If libvirt-bin needs to resolve a hostname to an IP address it should wait for the network when starting.

The libvirt-bin upstart script may need a dependency.

ProblemType: Bug
DistroRelease: Ubuntu 10.04
Package: libvirt-bin 0.7.5-5ubuntu27
ProcVersionSignature: Ubuntu 2.6.32-22.33-generic 2.6.32.11+drm33.2
Uname: Linux 2.6.32.11-epi+drm33.2 x86_64
NonfreeKernelModules: fglrx
Architecture: amd64
Date: Mon Jun 28 14:34:41 2010
ProcEnviron:
 SHELL=/bin/bash
 PATH=(custom, user)
 LANG=en_US.UTF-8
 LANGUAGE=
SourcePackage: libvirt

Revision history for this message
Robert Sander (gurubert) wrote :
Revision history for this message
Robert Sander (gurubert) wrote :

After reading bug #595388 I have added the lines:

        hostname=$(hostname)
        until host $hostname
        do
                sleep 2s
        done

to the pre-start section of libvirt-bin's upstart script. It works for me.

Chuck Short (zulcss)
Changed in libvirt (Ubuntu):
importance: Undecided → High
status: New → Triaged
Revision history for this message
Thierry Carrez (ttx) wrote :

Nominated for maverick -- tentatively assigned to Serge, feel free to reassign to Canonical Server team if needed.

Changed in libvirt (Ubuntu):
assignee: nobody → Serge Hallyn (serge-hallyn)
importance: High → Medium
milestone: none → ubuntu-10.10-beta
Revision history for this message
Serge Hallyn (serge-hallyn) wrote :

This scares me because on my laptop, where I do still have

127.0.1.1 vostro2

in my /etc/hosts, 'host vostro2' returns 1. So most stock ubuntu
installations would apparently wait forever to start libvirt-bin.

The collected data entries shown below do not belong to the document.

-- ==== Sys2Proof/Laws/Bytes.lean ====
section
/-! SUPPORT. The byte orders (00_scope.md R13), in numbers. -/

namespace Sys2Proof.Machine

/-- A little-endian word in numbers. -/
theorem le32_toNat (b0 b1 b2 b3 : Byte) :
    (le32 b0 b1 b2 b3).toNat = b0.toNat + 2 ^ 8 * b1.toNat + 2 ^ 16 * b2.toNat + 2 ^ 24 * b3.toNat := by
  have h0 := b0.isLt
  have h1 := b1.isLt
  have h2 := b2.isLt
  have h3 := b3.isLt
  have e : ∀ x y k : Nat, x < 2 ^ k → x ||| y * 2 ^ k = x + 2 ^ k * y := fun x y k h => by
    rw [Nat.or_comm, Nat.mul_comm, ← Nat.two_pow_add_eq_or_of_lt h, Nat.add_comm]
  have m : ∀ x : Nat, x < 2 ^ 32 → x % 2 ^ 32 = x := fun x h => Nat.mod_eq_of_lt h
  simp only [le32, BitVec.toNat_or, BitVec.toNat_shiftLeft, BitVec.toNat_setWidth, Nat.shiftLeft_eq]
  rw [m b0.toNat (by omega), m b1.toNat (by omega), m b2.toNat (by omega), m b3.toNat (by omega), m _ (by omega),
    m _ (by omega), m _ (by omega), e _ _ 8 h0, e _ _ 16 (by omega), e _ _ 24 (by omega)]

/-- Byte k of a word in numbers. -/
theorem byteOf_toNat (w : Word) (k : Nat) : (byteOf w k).toNat = w.toNat / 2 ^ (8 * k) % 2 ^ 8 := by
  simp only [byteOf, BitVec.extractLsb'_toNat, Nat.shiftRight_eq_div_pow]

/-- Byte k of a word put together from four bytes (20_memory.md R61). -/
theorem byteOf_le32 (b0 b1 b2 b3 : Byte) {k : Nat} (hk : k < 4) :
    byteOf (le32 b0 b1 b2 b3) k = [b0, b1, b2, b3].getD k 0 := by
  have h0 := b0.isLt
  have h1 := b1.isLt
  have h2 := b2.isLt
  have h3 := b3.isLt
  apply BitVec.eq_of_toNat_eq
  rw [byteOf_toNat, le32_toNat]
  obtain rfl | rfl | rfl | rfl : k = 0 ∨ k = 1 ∨ k = 2 ∨ k = 3 := by omega
  all_goals
    simp only [List.getD_cons_zero, List.getD_cons_succ]
    omega

/-- The four bytes of a word give the word back. -/
theorem le32_byteOf (w : Word) : le32 (byteOf w 0) (byteOf w 1) (byteOf w 2) (byteOf w 3) = w := by
  have h := w.isLt
  apply BitVec.eq_of_toNat_eq
  rw [le32_toNat]
  simp only [byteOf_toNat]
  omega

/-- A number's low bytes, read back. -/
theorem natOfBytes_bytesOfNat : ∀ n w : Nat, natOfBytes (bytesOfNat n w) = w % 256 ^ n
  | 0, w => by simp [bytesOfNat, natOfBytes, Nat.mod_one]
  | n + 1, w => by
    have h : (2 : Nat) ^ 8 = 256 := by decide
    simp only [bytesOfNat, natOfBytes, natOfBytes_bytesOfNat n, BitVec.toNat_ofNat]
    rw [h, Nat.pow_succ, Nat.mul_comm (256 ^ n), Nat.mod_mul]

@[simp] theorem bytesOfNat_length : ∀ n w : Nat, (bytesOfNat n w).length = n
  | 0, _ => rfl
  | n + 1, w => by simp [bytesOfNat, bytesOfNat_length n]

@[simp] theorem xorBytes_length (a b : Bytes) : (xorBytes a b).length = min a.length b.length := by simp [xorBytes]

end Sys2Proof.Machine
end

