@[simp] theorem State.accumulate_secbuf (w : Word) : (s.accumulate w).secbuf = s.secbuf := rfl
@[simp] theorem State.accumulate_eng (w : Word) : (s.accumulate w).eng = s.eng := rfl
@[simp] theorem State.accumulate_pend (w : Word) : (s.accumulate w).pend = s.pend := rfl
@[simp] theorem State.accumulate_done (w : Word) : (s.accumulate w).done = s.done := rfl
@[simp] theorem State.accumulate_ovr (w : Word) : (s.accumulate w).ovr = s.ovr := rfl
@[simp] theorem State.accumulate_err (w : Word) : (s.accumulate w).err = s.err := rfl
@[simp] theorem State.accumulate_resgen (w : Word) : (s.accumulate w).resgen = s.resgen := rfl
@[simp] theorem State.accumulate_ie (w : Word) : (s.accumulate w).ie = s.ie := rfl
@[simp] theorem State.accumulate_ckSum (w : Word) : (s.accumulate w).ckSum = (ckAcc s.ckSum s.ckCarry w).1 := rfl
@[simp] theorem State.accumulate_ckCarry (w : Word) : (s.accumulate w).ckCarry = (ckAcc s.ckSum s.ckCarry w).2 := rfl
@[simp] theorem State.accumulate_ckBbuf (w : Word) : (s.accumulate w).ckBbuf = s.ckBbuf := rfl
@[simp] theorem State.accumulate_ckBcnt (w : Word) : (s.accumulate w).ckBcnt = s.ckBcnt := rfl
@[simp] theorem State.accumulate_ckDrop (w : Word) : (s.accumulate w).ckDrop = s.ckDrop := rfl
@[simp] theorem State.accumulate_scr (w : Word) : (s.accumulate w).scr = s.scr := rfl
@[simp] theorem State.accumulate_seed (w : Word) : (s.accumulate w).seed = s.seed := rfl
@[simp] theorem State.accumulate_ctag (w : Word) : (s.accumulate w).ctag = s.ctag := rfl
@[simp] theorem State.accumulate_attempt (w : Word) : (s.accumulate w).attempt = s.attempt := rfl
@[simp] theorem State.accumulate_rc4S (w : Word) : (s.accumulate w).rc4S = s.rc4S := rfl
@[simp] theorem State.accumulate_rc4I (w : Word) : (s.accumulate w).rc4I = s.rc4I := rfl
@[simp] theorem State.accumulate_rc4J (w : Word) : (s.accumulate w).rc4J = s.rc4J := rfl
@[simp] theorem State.accumulate_keyrom (w : Word) : (s.accumulate w).keyrom = s.keyrom := rfl
@[simp] theorem State.accumulate_response (w : Word) : (s.accumulate w).response = s.response := rfl
@[simp] theorem State.accumulate_inputs (w : Word) : (s.accumulate w).inputs = s.inputs := rfl
@[simp] theorem State.accumulate_freeDraws (w : Word) : (s.accumulate w).freeDraws = s.freeDraws := rfl

@[simp] theorem State.emptyLane_secbuf : s.emptyLane.secbuf = s.secbuf := rfl
@[simp] theorem State.emptyLane_eng : s.emptyLane.eng = s.eng := rfl
@[simp] theorem State.emptyLane_pend : s.emptyLane.pend = s.pend := rfl
@[simp] theorem State.emptyLane_done : s.emptyLane.done = s.done := rfl
@[simp] theorem State.emptyLane_ovr : s.emptyLane.ovr = s.ovr := rfl
@[simp] theorem State.emptyLane_err : s.emptyLane.err = s.err := rfl
@[simp] theorem State.emptyLane_resgen : s.emptyLane.resgen = s.resgen := rfl
@[simp] theorem State.emptyLane_ie : s.emptyLane.ie = s.ie := rfl
@[simp] theorem State.emptyLane_ckSum : s.emptyLane.ckSum = s.ckSum := rfl
@[simp] theorem State.emptyLane_ckCarry : s.emptyLane.ckCarry = s.ckCarry := rfl
@[simp] theorem State.emptyLane_ckBbuf : s.emptyLane.ckBbuf = ⟨0, 0, 0⟩ := rfl
@[simp] theorem State.emptyLane_ckBcnt : s.emptyLane.ckBcnt = 0 := rfl
@[simp] theorem State.emptyLane_ckDrop : s.emptyLane.ckDrop = s.ckDrop := rfl
@[simp] theorem State.emptyLane_scr : s.emptyLane.scr = s.scr := rfl
@[simp] theorem State.emptyLane_seed : s.emptyLane.seed = s.seed := rfl
@[simp] theorem State.emptyLane_ctag : s.emptyLane.ctag = s.ctag := rfl
@[simp] theorem State.emptyLane_attempt : s.emptyLane.attempt = s.attempt := rfl
@[simp] theorem State.emptyLane_rc4S : s.emptyLane.rc4S = s.rc4S := rfl
@[simp] theorem State.emptyLane_rc4I : s.emptyLane.rc4I = s.rc4I := rfl
@[simp] theorem State.emptyLane_rc4J : s.emptyLane.rc4J = s.rc4J := rfl
@[simp] theorem State.emptyLane_keyrom : s.emptyLane.keyrom = s.keyrom := rfl
@[simp] theorem State.emptyLane_response : s.emptyLane.response = s.response := rfl
@[simp] theorem State.emptyLane_inputs : s.emptyLane.inputs = s.inputs := rfl
@[simp] theorem State.emptyLane_freeDraws : s.emptyLane.freeDraws = s.freeDraws := rfl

Does the following /etc/init/libvirt-bin.conf work for you?

==========================================================

description "libvirt daemon"
author "Dustin Kirkland <email address hidden>"

start on runlevel [2345] and (started network-interface
          or started network-manager
          or started networking)
stop on runlevel [!2345]

expect daemon
respawn

pre-start script
 mkdir -p /var/run/libvirt
 # Clean up a pidfile that might be left around
 rm -f /var/run/libvirtd.pid
end script

# If you used to set $libvirtd_opts in /etc/default/libvirt-bin,
# change the 'exec' line here instead.

Changed in libvirt (Ubuntu Maverick):
status: Triaged → Incomplete
Revision history for this message
Chuck Short (zulcss) wrote :

Is this actually happening because of dnsmasq or is there another issue going on here? If its because of dnsmasq it might have to be converted as well.

chuck

Revision history for this message
Robert Sander (gurubert) wrote :

We have removed the local hostname from /etc/hosts pointing to 127.0.1.1 or any other address in 127.0.0.0/8, we only keep 127.0.0.1 for localhost in there. Every other name is resolved by our internal DNS.

The loop above just waits until the DNS answers and the hostname can be resolved. Otherwise libvirtd refuses to start.

We have reasons not to resolve the hostname to a 127.0.0.0/8 address.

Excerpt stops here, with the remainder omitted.